Extracted data entries:

● ● ● ● ●

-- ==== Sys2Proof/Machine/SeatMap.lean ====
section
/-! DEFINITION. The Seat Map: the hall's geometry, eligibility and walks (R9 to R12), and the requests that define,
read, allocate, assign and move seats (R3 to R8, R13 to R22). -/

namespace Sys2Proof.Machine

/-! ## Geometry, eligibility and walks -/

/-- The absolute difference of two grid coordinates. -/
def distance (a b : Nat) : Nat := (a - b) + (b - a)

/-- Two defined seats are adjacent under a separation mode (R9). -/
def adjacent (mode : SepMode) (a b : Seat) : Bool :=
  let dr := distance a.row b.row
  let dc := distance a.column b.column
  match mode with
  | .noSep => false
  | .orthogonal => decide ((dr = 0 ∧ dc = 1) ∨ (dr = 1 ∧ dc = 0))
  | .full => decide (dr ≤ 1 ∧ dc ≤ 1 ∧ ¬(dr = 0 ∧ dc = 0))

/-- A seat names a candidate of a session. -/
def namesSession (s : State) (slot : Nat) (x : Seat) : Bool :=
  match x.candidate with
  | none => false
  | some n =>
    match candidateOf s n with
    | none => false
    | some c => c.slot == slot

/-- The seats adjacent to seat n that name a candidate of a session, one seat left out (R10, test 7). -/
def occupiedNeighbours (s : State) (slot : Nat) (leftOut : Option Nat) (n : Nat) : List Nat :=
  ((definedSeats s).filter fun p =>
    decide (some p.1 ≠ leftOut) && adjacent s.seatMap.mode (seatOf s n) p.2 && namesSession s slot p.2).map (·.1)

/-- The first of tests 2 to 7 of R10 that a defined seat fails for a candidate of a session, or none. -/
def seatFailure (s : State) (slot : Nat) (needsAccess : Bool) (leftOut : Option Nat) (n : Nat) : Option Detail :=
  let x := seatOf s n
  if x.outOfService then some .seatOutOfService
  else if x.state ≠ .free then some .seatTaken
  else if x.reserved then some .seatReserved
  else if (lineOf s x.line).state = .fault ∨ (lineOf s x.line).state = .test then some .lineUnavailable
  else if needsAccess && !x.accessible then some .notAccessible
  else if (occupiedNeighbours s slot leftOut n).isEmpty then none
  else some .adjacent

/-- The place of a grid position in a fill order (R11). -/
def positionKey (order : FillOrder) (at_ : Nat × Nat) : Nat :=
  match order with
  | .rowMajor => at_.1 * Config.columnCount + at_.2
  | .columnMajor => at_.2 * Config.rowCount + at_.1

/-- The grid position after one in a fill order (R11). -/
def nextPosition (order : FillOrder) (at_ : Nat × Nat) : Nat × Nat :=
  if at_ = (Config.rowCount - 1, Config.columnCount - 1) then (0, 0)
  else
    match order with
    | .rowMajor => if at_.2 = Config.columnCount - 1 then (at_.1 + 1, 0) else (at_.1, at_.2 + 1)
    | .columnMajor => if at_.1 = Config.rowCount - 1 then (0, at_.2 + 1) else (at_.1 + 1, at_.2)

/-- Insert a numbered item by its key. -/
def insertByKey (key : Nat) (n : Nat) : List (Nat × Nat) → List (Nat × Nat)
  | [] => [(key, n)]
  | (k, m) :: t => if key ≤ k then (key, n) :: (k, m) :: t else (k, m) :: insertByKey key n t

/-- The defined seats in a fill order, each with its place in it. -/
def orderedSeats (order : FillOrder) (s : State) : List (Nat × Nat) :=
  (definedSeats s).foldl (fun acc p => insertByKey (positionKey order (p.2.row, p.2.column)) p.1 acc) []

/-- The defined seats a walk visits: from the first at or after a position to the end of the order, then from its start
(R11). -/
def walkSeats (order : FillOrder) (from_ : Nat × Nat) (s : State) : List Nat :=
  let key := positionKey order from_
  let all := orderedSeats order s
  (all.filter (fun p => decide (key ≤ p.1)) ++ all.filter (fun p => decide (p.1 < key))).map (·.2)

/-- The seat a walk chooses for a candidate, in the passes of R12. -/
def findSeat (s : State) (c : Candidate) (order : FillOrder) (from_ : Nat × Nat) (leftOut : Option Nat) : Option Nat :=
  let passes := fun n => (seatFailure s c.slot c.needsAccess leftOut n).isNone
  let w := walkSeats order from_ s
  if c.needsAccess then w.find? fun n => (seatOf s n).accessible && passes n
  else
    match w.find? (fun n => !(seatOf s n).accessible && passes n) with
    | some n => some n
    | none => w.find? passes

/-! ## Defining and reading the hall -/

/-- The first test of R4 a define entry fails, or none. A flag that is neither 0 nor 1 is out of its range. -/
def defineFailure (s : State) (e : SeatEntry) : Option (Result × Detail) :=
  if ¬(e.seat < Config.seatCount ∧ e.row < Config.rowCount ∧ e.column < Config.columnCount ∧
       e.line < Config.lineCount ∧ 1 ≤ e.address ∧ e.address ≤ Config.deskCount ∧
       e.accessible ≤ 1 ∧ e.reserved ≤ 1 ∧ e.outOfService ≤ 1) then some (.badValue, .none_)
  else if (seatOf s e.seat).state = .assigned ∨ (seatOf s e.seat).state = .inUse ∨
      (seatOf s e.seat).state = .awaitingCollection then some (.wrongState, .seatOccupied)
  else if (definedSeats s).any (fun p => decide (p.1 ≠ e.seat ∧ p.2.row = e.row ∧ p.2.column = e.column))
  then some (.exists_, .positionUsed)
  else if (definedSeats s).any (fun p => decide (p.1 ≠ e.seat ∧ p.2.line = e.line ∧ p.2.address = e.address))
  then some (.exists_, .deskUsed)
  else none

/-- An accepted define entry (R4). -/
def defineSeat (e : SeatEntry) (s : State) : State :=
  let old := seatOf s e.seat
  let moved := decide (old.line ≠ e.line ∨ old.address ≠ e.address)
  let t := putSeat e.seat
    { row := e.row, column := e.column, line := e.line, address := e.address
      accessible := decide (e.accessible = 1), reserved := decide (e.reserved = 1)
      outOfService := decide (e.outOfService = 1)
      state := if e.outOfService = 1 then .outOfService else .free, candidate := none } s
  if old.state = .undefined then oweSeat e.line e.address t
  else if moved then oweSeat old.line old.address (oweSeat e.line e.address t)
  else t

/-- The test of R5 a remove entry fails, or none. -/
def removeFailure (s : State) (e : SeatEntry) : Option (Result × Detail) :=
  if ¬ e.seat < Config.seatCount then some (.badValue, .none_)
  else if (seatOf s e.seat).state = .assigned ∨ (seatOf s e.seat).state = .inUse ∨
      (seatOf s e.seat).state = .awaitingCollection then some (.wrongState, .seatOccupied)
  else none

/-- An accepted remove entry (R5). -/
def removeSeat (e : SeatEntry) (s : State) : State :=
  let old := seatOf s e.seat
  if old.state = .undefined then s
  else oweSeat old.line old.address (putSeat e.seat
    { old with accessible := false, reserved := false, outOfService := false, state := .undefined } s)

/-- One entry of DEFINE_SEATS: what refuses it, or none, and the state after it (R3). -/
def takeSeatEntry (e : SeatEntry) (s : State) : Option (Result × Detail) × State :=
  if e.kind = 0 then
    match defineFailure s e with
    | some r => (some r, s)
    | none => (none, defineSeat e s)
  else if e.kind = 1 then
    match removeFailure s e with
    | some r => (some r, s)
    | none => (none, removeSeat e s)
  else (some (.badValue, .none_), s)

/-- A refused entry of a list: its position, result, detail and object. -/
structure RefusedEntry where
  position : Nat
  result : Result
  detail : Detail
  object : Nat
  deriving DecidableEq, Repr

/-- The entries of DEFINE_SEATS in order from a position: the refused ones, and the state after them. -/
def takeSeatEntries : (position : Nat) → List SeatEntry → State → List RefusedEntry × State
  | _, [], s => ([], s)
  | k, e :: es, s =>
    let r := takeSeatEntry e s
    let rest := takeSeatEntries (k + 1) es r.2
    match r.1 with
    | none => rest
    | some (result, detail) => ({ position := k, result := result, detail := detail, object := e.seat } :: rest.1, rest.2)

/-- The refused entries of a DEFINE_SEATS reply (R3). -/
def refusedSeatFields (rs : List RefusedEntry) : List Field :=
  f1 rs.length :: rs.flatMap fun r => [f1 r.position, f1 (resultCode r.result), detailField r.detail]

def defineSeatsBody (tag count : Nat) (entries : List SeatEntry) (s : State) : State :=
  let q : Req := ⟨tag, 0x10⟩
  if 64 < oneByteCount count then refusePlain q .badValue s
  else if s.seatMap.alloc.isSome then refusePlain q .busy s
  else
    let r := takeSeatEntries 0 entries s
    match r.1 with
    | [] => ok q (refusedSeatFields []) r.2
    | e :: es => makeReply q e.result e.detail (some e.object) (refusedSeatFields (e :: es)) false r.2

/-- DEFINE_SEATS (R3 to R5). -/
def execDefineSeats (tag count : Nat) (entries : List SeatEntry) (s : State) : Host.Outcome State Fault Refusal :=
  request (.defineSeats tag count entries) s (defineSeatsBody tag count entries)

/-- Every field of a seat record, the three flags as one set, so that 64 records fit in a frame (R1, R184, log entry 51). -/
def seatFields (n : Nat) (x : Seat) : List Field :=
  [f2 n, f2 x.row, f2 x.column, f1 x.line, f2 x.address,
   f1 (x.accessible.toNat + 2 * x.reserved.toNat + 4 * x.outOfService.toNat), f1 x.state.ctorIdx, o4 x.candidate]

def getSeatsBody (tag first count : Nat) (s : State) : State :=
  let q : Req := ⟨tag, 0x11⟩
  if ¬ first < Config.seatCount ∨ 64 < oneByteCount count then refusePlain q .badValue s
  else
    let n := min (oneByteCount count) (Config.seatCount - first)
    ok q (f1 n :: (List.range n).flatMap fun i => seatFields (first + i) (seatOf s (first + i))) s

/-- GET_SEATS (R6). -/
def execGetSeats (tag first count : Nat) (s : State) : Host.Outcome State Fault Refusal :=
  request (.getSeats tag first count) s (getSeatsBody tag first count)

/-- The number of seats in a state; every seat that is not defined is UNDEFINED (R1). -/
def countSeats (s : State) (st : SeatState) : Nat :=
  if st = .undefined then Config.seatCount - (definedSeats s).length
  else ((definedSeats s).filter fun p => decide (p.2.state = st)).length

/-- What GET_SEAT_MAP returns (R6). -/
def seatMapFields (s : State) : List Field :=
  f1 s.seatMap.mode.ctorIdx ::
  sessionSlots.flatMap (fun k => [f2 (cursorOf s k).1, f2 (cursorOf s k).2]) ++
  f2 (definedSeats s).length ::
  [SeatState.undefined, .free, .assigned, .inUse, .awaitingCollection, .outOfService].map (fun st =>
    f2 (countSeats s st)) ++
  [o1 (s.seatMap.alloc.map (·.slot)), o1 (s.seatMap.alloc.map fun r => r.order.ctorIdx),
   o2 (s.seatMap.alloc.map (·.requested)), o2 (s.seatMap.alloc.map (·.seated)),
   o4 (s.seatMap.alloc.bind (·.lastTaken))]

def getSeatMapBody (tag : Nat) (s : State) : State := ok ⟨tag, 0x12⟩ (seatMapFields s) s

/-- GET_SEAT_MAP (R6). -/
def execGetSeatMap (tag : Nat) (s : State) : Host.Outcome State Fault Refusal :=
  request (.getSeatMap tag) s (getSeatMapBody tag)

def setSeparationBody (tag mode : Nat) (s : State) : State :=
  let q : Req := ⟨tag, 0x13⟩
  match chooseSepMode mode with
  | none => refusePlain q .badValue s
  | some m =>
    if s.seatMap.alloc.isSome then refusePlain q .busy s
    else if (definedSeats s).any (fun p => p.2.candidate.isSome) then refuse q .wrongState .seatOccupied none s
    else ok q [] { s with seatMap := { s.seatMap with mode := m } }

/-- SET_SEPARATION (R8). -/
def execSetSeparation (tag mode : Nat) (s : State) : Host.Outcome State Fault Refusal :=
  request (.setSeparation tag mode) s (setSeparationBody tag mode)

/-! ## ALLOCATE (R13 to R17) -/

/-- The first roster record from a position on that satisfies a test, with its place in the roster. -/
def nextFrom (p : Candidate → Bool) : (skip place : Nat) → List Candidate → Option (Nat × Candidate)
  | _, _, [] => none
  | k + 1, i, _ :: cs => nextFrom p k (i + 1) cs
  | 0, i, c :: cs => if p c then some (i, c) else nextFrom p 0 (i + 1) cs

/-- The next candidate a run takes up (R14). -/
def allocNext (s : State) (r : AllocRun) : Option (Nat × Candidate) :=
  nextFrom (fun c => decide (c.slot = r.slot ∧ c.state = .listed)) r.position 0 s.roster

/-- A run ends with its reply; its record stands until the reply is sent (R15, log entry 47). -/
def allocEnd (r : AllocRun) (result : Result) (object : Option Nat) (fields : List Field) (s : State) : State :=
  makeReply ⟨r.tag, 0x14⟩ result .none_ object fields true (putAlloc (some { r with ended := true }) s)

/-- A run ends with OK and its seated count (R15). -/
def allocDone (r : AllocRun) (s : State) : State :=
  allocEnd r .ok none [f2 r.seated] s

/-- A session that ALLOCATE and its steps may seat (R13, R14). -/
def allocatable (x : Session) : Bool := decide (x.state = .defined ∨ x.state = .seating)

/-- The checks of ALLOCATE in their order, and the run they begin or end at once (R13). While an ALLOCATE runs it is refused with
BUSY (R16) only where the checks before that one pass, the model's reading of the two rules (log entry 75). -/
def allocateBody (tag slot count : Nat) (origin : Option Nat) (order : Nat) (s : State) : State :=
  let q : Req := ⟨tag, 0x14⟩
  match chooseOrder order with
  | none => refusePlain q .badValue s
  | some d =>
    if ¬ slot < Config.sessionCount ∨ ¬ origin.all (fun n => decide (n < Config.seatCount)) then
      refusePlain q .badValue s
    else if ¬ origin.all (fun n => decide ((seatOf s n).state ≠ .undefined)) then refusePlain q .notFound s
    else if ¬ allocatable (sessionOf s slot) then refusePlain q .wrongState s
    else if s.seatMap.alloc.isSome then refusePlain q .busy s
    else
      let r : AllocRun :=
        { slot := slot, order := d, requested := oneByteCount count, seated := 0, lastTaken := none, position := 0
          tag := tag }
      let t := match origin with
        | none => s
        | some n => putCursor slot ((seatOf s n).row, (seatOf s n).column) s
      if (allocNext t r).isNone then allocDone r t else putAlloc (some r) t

● ● ● ● ●

WHAT YOU HAVE TO DO:
The answer must be the line containing "0 (i + 1) cs" and every line after it to the end of the data, each set down exactly.

RESPONSE AREA:
  | 0, i, c :: cs => if p c then some (i, c) else nextFrom p 0 (i + 1) cs

/-- The next candidate a run takes up (R14). -/
def allocNext (s : State) (r : AllocRun) : Option (Nat × Candidate) :=
  nextFrom (fun c => decide (c.slot = r.slot ∧ c.state = .listed)) r.position 0 s.roster

/-- A run ends with its reply; its record stands until the reply is sent (R15, log entry 47). -/
def allocEnd (r : AllocRun) (result : Result) (object : Option Nat) (fields : List Field) (s : State) : State :=
  makeReply ⟨r.tag, 0x14⟩ result .none_ object fields true (putAlloc (some { r with ended := true }) s)

/-- A run ends with OK and its seated count (R15). -/
def allocDone (r : AllocRun) (s : State) : State :=
  allocEnd r .ok none [f2 r.seated] s

/-- A session that ALLOCATE and its steps may seat (R13, R14). -/
def allocatable (x : Session) : Bool := decide (x.state = .defined ∨ x.state = .seating)

/-- The checks of ALLOCATE in their order, and the run they begin or end at once (R13). While an ALLOCATE runs it is refused with
BUSY (R16) only where the checks before that one pass, the model's reading of the two rules (log entry 75). -/
def allocateBody (tag slot count : Nat) (origin : Option Nat) (order : Nat) (s : State) : State :=
  let q : Req := ⟨tag, 0x14⟩
  match chooseOrder order with
  | none => refusePlain q .badValue s
  | some d =>
    if ¬ slot < Config.sessionCount ∨ ¬ origin.all (fun n => decide (n < Config.seatCount)) then
      refusePlain q .badValue s
    else if ¬ origin.all (fun n => decide ((seatOf s n).state ≠ .undefined)) then refusePlain q .notFound s
    else if ¬ allocatable (sessionOf s slot) then refusePlain q .wrongState s
    else if s.seatMap.alloc.isSome then refusePlain q .busy s
    else
      let r : AllocRun :=
        { slot := slot, order := d, requested := oneByteCount count, seated := 0, lastTaken := none, position := 0
          tag := tag }
      let t := match origin with
        | none => s
        | some n => putCursor slot ((seatOf s n).row, (seatOf s n).column) s
      if (allocNext t r).isNone then allocDone r t else putAlloc (some r) t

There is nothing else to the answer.